Thank you for posting such timely data.  I bet a lot of buyers will be caught off guard.  Have a great day. 

Sep 28, 2009 11:13 AM
Renée Donohue~Home Photography
Savvy Home Pix - Allegan, MI
Western Michigan Real Estate Photographer

Well we do need less buyers in the pool for more inventory but those that don't have built up traditional tradelines and very little history (young first time buyers) are going to be hurt!

Sep 28, 2009 01:07 PM
George Souto
George Souto NMLS #65149 FHA, CHFA, VA Mortgages - Middletown, CT
Your Connecticut Mortgage Expert

Esko, we have been dealing with the added layering by investors around here for a while, so these Fannie Mae changes will not effect me much unless it causes investors to further tighten things up and raise their minimum credit scores again.

Sep 28, 2009 01:58 PM
Esko Kiuru
Bethesda, MD

Ellen,

Predictably it shouldn't affect the market too much. We all hope.

Sep 29, 2009 06:24 AM
Esko Kiuru
Bethesda, MD

Renee,

First-timers likely will be affected the most.

Sep 29, 2009 06:25 AM
Esko Kiuru
Bethesda, MD

George,

The trend seems to be towards tightening, to stem further losses, so hopefully it won't go too far.

Sep 29, 2009 06:26 AM
Anonymous
Tim Manni

Esko,

How are you?

I see this increase as a good thing. Although I do understand it will limit some borrowers' abilities to secure a loan, part of housing's long-term recovery is to establish a foundation of credit-quality borrowers that will be better suited to maintain their loans throughout the future.

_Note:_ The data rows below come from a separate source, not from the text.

-- ==== Sys2Proof/Tests/Slice0.lean ====
section
/-! SUPPORT. Tests/Slice0.lean: the model's own tests. Every expected value is from spec/95_test_vectors.md (its ids stand
in the names and comments) or worked out by hand from the rule named; then one witness per obligation that has
hypotheses, clause by clause. -/

namespace Sys2Proof.Tests
open Sys2Proof.Machine

/-! ### Helpers -/

/-- `XLEN = 32`. -/
abbrev x32 : Xlen := .finite 0

/-- A machine of width `x` in a run: loaded with `image`, `INQ` as given, `RUN` accepted. -/
def running (x : Xlen) (image inq : List Word) (susp : Bool) : State :=
  startRun (setInq (construct x image susp) inq)

/-- `XLEN = 32`, no suspension, empty `INQ`. -/
def start (image : List Word) : State := running x32 image [] false

/-- The fields a test looks at. -/
structure Seen where
  mem : List Word
  ip : Nat
  inq : List Word
  outq : List Word
  halt : Bool
  err : Option FaultRecord
deriving DecidableEq

/-- What is visible after an outcome: `MEM`, `IP`, `INQ`, `OUTQ`, `HALT`, `ERR`. -/
def seen : Result → Option Seen
  | .next t => some ⟨t.mem.window t.n 0 t.n, t.ip, t.inq, t.outq, t.halt, t.err⟩
  | .fault _ => none
  | .refused _ => none

/-- The state after an outcome. -/
def nextOf : Result → Option State
  | .next t => some t
  | .fault _ => none
  | .refused _ => none

/-- The instruction decoded from a list of Words. -/
def instrOf : Decoded → Option Instr
  | .instr i _ => some i
  | .reject _ => none

/-! ### Syntax and well-formedness: an ill-formed term for each check -/

/-- 2147483648 = `2^31` is no Word at `XLEN = 32` (R6, R9). -/
abbrev big : Word := 2147483648

theorem test_wf_read_operands : ∀ i ∈ ([
    .add ⟨.immediate, big⟩ ⟨.immediate, 0⟩ 0, .add ⟨.immediate, 0⟩ ⟨.positional, big⟩ 0,
    .mul ⟨.immediate, big⟩ ⟨.immediate, 0⟩ 0, .mul ⟨.immediate, 0⟩ ⟨.positional, big⟩ 0,
    .lt ⟨.immediate, big⟩ ⟨.immediate, 0⟩ 0, .lt ⟨.immediate, 0⟩ ⟨.positional, big⟩ 0,
    .eq ⟨.immediate, big⟩ ⟨.immediate, 0⟩ 0, .eq ⟨.immediate, 0⟩ ⟨.positional, big⟩ 0] : List Instr),
    i.wf x32 = false := by decide

theorem test_wf_destinations : ∀ i ∈ ([
    .add ⟨.immediate, 0⟩ ⟨.immediate, 0⟩ big, .mul ⟨.immediate, 0⟩ ⟨.immediate, 0⟩ big,
    .lt ⟨.immediate, 0⟩ ⟨.immediate, 0⟩ big, .eq ⟨.immediate, 0⟩ ⟨.immediate, 0⟩ big, .input big] : List Instr),
    i.wf x32 = false := by decide

theorem test_wf_out_and_jumps : ∀ i ∈ ([
    .output ⟨.immediate, big⟩, .jt ⟨.immediate, big⟩ ⟨.immediate, 0⟩, .jt ⟨.immediate, 0⟩ ⟨.immediate, big⟩,
    .jf ⟨.positional, big⟩ ⟨.immediate, 0⟩, .jf ⟨.immediate, 0⟩ ⟨.positional, big⟩] : List Instr),
    i.wf x32 = false := by decide

/-- The ends of the range are Words, the next integers are not; at `XLEN = 64` and `inf` `2^31` is one (R6). -/
theorem test_word_range :
    x32.holds 2147483647 = true ∧ x32.holds (-2147483648) = true ∧ x32.holds 2147483648 = false ∧
      x32.holds (-2147483649) = false ∧ (Xlen.finite 32).holds big = true ∧
      (Xlen.finite 32).holds 9223372036854775808 = false ∧ Xlen.inf.holds 9223372036854775808 = true := by decide

/-- An `HLT` and a legal `ADD` are well-formed. -/
theorem test_wf_accepts :
    Instr.wf x32 .hlt = true ∧ Instr.wf x32 (.add ⟨.positional, 26⟩ ⟨.immediate, -4⟩ 26) = true := by decide

/-! ### Decoding (S1, DE1 to DE21, R70): one word at least per instruction, written from R67 and R62 -/

theorem test_decode_add : decode [1101, 5, -6, 7, 8] = .instr (.add ⟨.immediate, 5⟩ ⟨.immediate, -6⟩ 7) [8] ∧
    decode [100001, 1, 2, 3] = .instr (.add ⟨.positional, 1⟩ ⟨.positional, 2⟩ 3) [] := by decide

theorem test_decode_mul : decode [1002, 4, 3, 4] = .instr (.mul ⟨.positional, 4⟩ ⟨.immediate, 3⟩ 4) [] ∧
    decode [102, 0, 3, 3] = .instr (.mul ⟨.immediate, 0⟩ ⟨.positional, 3⟩ 3) [] := by decide

theorem test_decode_in : decode [1003, 2] = .instr (.input 2) [] ∧ decode [10003, 2] = .instr (.input 2) [] := by
  decide

theorem test_decode_out : decode [104, 7] = .instr (.output ⟨.immediate, 7⟩) [] ∧
    decode [90004, 7] = .instr (.output ⟨.positional, 7⟩) [] := by decide

theorem test_decode_jt : decode [11105, 1, 3] = .instr (.jt ⟨.immediate, 1⟩ ⟨.immediate, 3⟩) [] ∧
    decode [30105, 1, 3] = .instr (.jt ⟨.immediate, 1⟩ ⟨.positional, 3⟩) [] := by decide

theorem test_decode_jf : decode [1006, 19, 16] = .instr (.jf ⟨.positional, 19⟩ ⟨.immediate, 16⟩) [] ∧
    decode [106, 0, 4] = .instr (.jf ⟨.immediate, 0⟩ ⟨.positional, 4⟩) [] := by decide

theorem test_decode_lt : decode [107, 3, 5, 7] = .instr (.lt ⟨.immediate, 3⟩ ⟨.positional, 5⟩ 7) [] := by decide

theorem test_decode_eq : decode [1008, 9, 10, 9] = .instr (.eq ⟨.positional, 9⟩ ⟨.immediate, 10⟩ 9) [] := by decide

theorem test_decode_hlt : ∀ w ∈ ([99, 199, 1099, 20099, 100099] : List Word), decode [w] = .instr .hlt [] := by
  decide

/-- S1: the digits of 1002, 1101, 2 and 11002. -/
theorem test_digits : ([1002, 1101, 2, 11002].map fun w : Word => (opcodeOf w, mode1 w, mode2 w, mode3 w)) =
    [(2, 0, 1, 0), (1, 1, 1, 0), (2, 0, 0, 0), (2, 0, 1, 1)] := by decide

/-- DE14 to DE21: no opcode; a negative Word is never one. -/
theorem test_decode_unknown : ∀ w ∈ ([0, 9, 109, 42, 123456, -1, -99, -1101, 100, 98] : List Word),
    decode [w, 0, 0, 0] = .reject .unknownOpcode := by decide

/-- R69, R110: `1103` has `m1 = 1` (R62), an immediate destination, so it is no `IN` (log entry 12). -/
theorem test_decode_1103 : decode [1103, 2] = .reject (.immediateDest 1) := by decide

/-- DE10 to DE13, E3, E9, E11: the first parameter that cannot be resolved decides. -/
theorem test_decode_bad_parameter :
    decode [103, 0] = .reject (.immediateDest 1) ∧ decode [11101, 0, 0, 0] = .reject (.immediateDest 3) ∧
      decode [203, 0] = .reject (.badMode 1) ∧ decode [20001, 0, 0, 0] = .reject (.badMode 3) ∧
      decode [204] = .reject (.missing 1) ∧ decode [2201, 5] = .reject (.badMode 1) ∧
      decode [20001, 0, 0] = .reject (.missing 3) ∧ decode [2105, 1, 0] = .reject (.badMode 2) := by decide

/-- R73's examples, through the encoder. -/
theorem test_encode :
    encode (.add ⟨.positional, 9⟩ ⟨.immediate, -4⟩ 9) = [1001, 9, -4, 9] ∧ encode (.output ⟨.immediate, 7⟩) = [104, 7] ∧
      encode (.jt ⟨.positional, 28⟩ ⟨.immediate, 6⟩) = [1005, 28, 6] ∧ encode .hlt = [99] := by decide

/-! ### One step of each instruction -/

/-- A1. -/
theorem test_add_positional : seen (step (start [1, 5, 6, 7, 99, 20, 22, 0])) =
    some ⟨[1, 5, 6, 7, 99, 20, 22, 42], 4, [], [], false, none⟩ := by decide

/-- A2: the destination is the instruction's own Word. -/
theorem test_add_overwrites_itself : seen (step (start [1101, -5, 3, 0])) =
    some ⟨[-2, -5, 3, 0], 4, [], [], false, none⟩ := by decide

/-- A12: `WMIN` itself is in range. -/
theorem test_mul_wmin : seen (step (start [1102, 65536, -32768, 0, 99])) =
    some ⟨[-2147483648, 65536, -32768, 0, 99], 4, [], [], false, none⟩ := by decide

/-- A7: a product of 0 stored. -/
theorem test_mul_zero : seen (step (start [102, 0, 3, 3])) = some ⟨[102, 0, 3, 0], 4, [], [], false, none⟩ := by
  decide

/-- IO2: the head is taken, the order kept. -/
theorem test_in_takes_head : seen (step (running x32 [3, 0] [5, 6] false)) =
    some ⟨[5, 0], 2, [6], [], false, none⟩ := by decide

/-- IO5: a destination out of bounds pops nothing. -/
theorem test_in_fault_keeps_queue : seen (step (running x32 [3, 50] [7] false)) =
    some ⟨[3, 50], 0, [7], [], false, some (.outOfBounds 50 0)⟩ := by decide

/-- IO8. -/
theorem test_out_positional : seen (step (start [4, 2, -9])) = some ⟨[4, 2, -9], 2, [], [-9], false, none⟩ := by
  decide

/-- IO10, as `exec`: under `SUSP = 1` the flag is set by the commit. -/
theorem test_out_suspends :
    seen (exec (.output ⟨.immediate, 7⟩) (running x32 [104, 7] [] true)) =
      some ⟨[104, 7], 2, [], [7], true, none⟩ := by decide

/-- J5: a negative condition is true; a positional target is the cell's content. -/
theorem test_jt_positional : seen (step (start [5, 3, 4, -2, 0])) =
    some ⟨[5, 3, 4, -2, 0], 0, [], [], false, none⟩ := by decide

/-- J9, J9b: a jump past the end completes; the next fetch faults. -/
theorem test_jt_past_end : seen (step (start [1105, 1, 10])) = some ⟨[1105, 1, 10], 10, [], [], false, none⟩ ∧
    seen (step (setIp (start [1105, 1, 10]) 10)) =
      some ⟨[1105, 1, 10], 10, [], [], false, some (.outOfBounds 10 10)⟩ := by decide

/-- J3. -/
theorem test_jf_taken : seen (step (start [1106, 0, 4, 99, 99])) =
    some ⟨[1106, 0, 4, 99, 99], 4, [], [], false, none⟩ := by decide

/-- J6: not taken, so the target's index 77, out of bounds, is not read. -/
theorem test_jf_lazy_target : seen (step (start [6, 0, 77, 99])) =
    some ⟨[6, 0, 77, 99], 3, [], [], false, none⟩ := by decide

/-- CM9: no subtraction, no overflow. -/
theorem test_lt_extremes : seen (step (start [1107, -2147483648, 2147483647, 5, 99, 0])) =
    some ⟨[1107, -2147483648, 2147483647, 5, 99, 1], 4, [], [], false, none⟩ := by decide

/-- CM11: the result is written even when it is 0. -/
theorem test_lt_writes_zero : seen (step (start [7, 4, 4, 4, 5])) = some ⟨[7, 4, 4, 4, 0], 4, [], [], false, none⟩ := by
  decide

/-- CM5. -/
theorem test_eq_false : seen (step (start [1108, 8, -8, 5, 99, 7])) =
    some ⟨[1108, 8, -8, 5, 99, 0], 4, [], [], false, none⟩ := by decide

/-- CM7: all three parameters name cell 0. -/
theorem test_eq_aliased : seen (step (start [8, 0, 0, 0])) = some ⟨[1, 0, 0, 0], 4, [], [], false, none⟩ := by decide

/-- H: `HLT` sets the flag and leaves the pointer; the step ends the run. -/
theorem test_hlt :
    seen (exec .hlt (start [1099])) = some ⟨[1099], 0, [], [], true, none⟩ ∧
      (nextOf (step (start [1099]))).map (fun t => (t.ip, t.halt, t.busy, t.stop)) =
        some (0, false, false, .halt) := by decide

/-- R150, R152: a busy machine with `HALT` set, or with a record in `ERR`, leaves the loop and its run ends. -/
theorem test_loop_is_left :
    ((nextOf (step (setHalt (start [99])))).map fun t => (t.ip, t.halt, t.busy, t.stop)) =
      some (0, false, false, .halt) ∧
    ((nextOf (step (setHalt (running x32 [4, 1] [] true)))).map fun t => (t.ip, t.halt, t.busy, t.stop)) =
      some (0, false, false, .suspend) ∧
    ((nextOf (step (startRun (withFault (.starvedInput 0) (start [3, 2, 0]))))).map fun t =>
      (t.halt, t.busy, t.stop, t.err)) = some (false, false, .fault, some (.starvedInput 0)) := by decide

/-! ### Faults (A9, A14 to A18, IO3, J8, E1, E6, E7, E15) -/

theorem test_overflow_fault : seen (step (start [1101, 2147483647, 1, 0, 99])) =
    some ⟨[1101, 2147483647, 1, 0, 99], 0, [], [], false, some (.overflow 0)⟩ := by decide

/-- A10: the same image runs at `XLEN = 64` and `inf`. -/
theorem test_no_overflow_wider :
    seen (step (running (.finite 32) [1101, 2147483647, 1, 0, 99] [] false)) =
      some ⟨[2147483648, 2147483647, 1, 0, 99], 4, [], [], false, none⟩ ∧
    seen (step (running .inf [1101, 2147483647, 1, 0, 99] [] false)) =
      some ⟨[2147483648, 2147483647, 1, 0, 99], 4, [], [], false, none⟩ := by decide

/-- A14, A15, A16, A17, A18, IO3, J8, E1, E6, E7, E15: the record of each. -/
theorem test_fault_records :
    ([[1101, 1, 1, 4], [1, -1, 0, 0], [1, 0, 0], [1101, 2147483647, 1, 9], [2, 0, 0, 99], [3, 2, 0], [1105, 1, -1], [],
      [3, 50], [11002, 1, 2, 3], [-1]] : List (List Word)).map (fun m => (nextOf (step (start m))).map (·.err)) =
    [some (some (.outOfBounds 4 0)), some (some (.outOfBounds (-1) 0)), some (some (.outOfBounds 3 0)),
      some (some (.outOfBounds 9 0)), some (some (.outOfBounds 99 0)), some (some (.starvedInput 0)),
      some (some (.outOfBounds (-1) 0)), some (some (.outOfBounds 0 0)), some (some (.outOfBounds 50 0)),
      some (some (.decode 0 11002)), some (some (.decode 0 (-1)))] := by decide

/-- R175. -/
theorem test_codes :
    ([none, some (.decode 0 0), some (.outOfBounds 0 0), some (.starvedInput 0), some (.overflow 0)].map faultCode,
      [StopCause.none, .halt, .suspend, .fault].map stopCode) = ([0, 1, 2, 3, 4], [0, 1, 2, 3]) := by decide

/-! ### Short runs and the host (H4, E17, RV3, RV5, RV6) -/

/-- H4. -/
theorem test_suspend_then_halt :
    (hostScript 3 [.run, .peekIp, .output, .run, .peekIp, .output] (construct x32 [104, 1, 99] true)).map (·.2) =
      some [.status .doneSuspend, .index 2, .words [1], .status .doneHalt, .index 2, .words [1]] := by decide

Here's something else to consider (I've been writing about it a lot lately): the re-emergence of the mortgage insurance (MI) industry in the marketplace will serve to better consumer credit conditions. Since standards are so tight (and tightening), it has been very difficult to get a loan without close to 20% down. If MI regained their market share, many consumers would see those downpayment restrictions loosen considerably, and homeownership could become a more realistic goal for many.

Thoughts?

Hope you're well, hope to hear from you soon,

Tim

Sep 30, 2009 03:52 AM
#7
Esko Kiuru
Bethesda, MD

Tim,

It's great to see the mortgage insurance industry getting back on its feet. Housing overall will benefit from it. Little by little we are climbing out of this messy hole.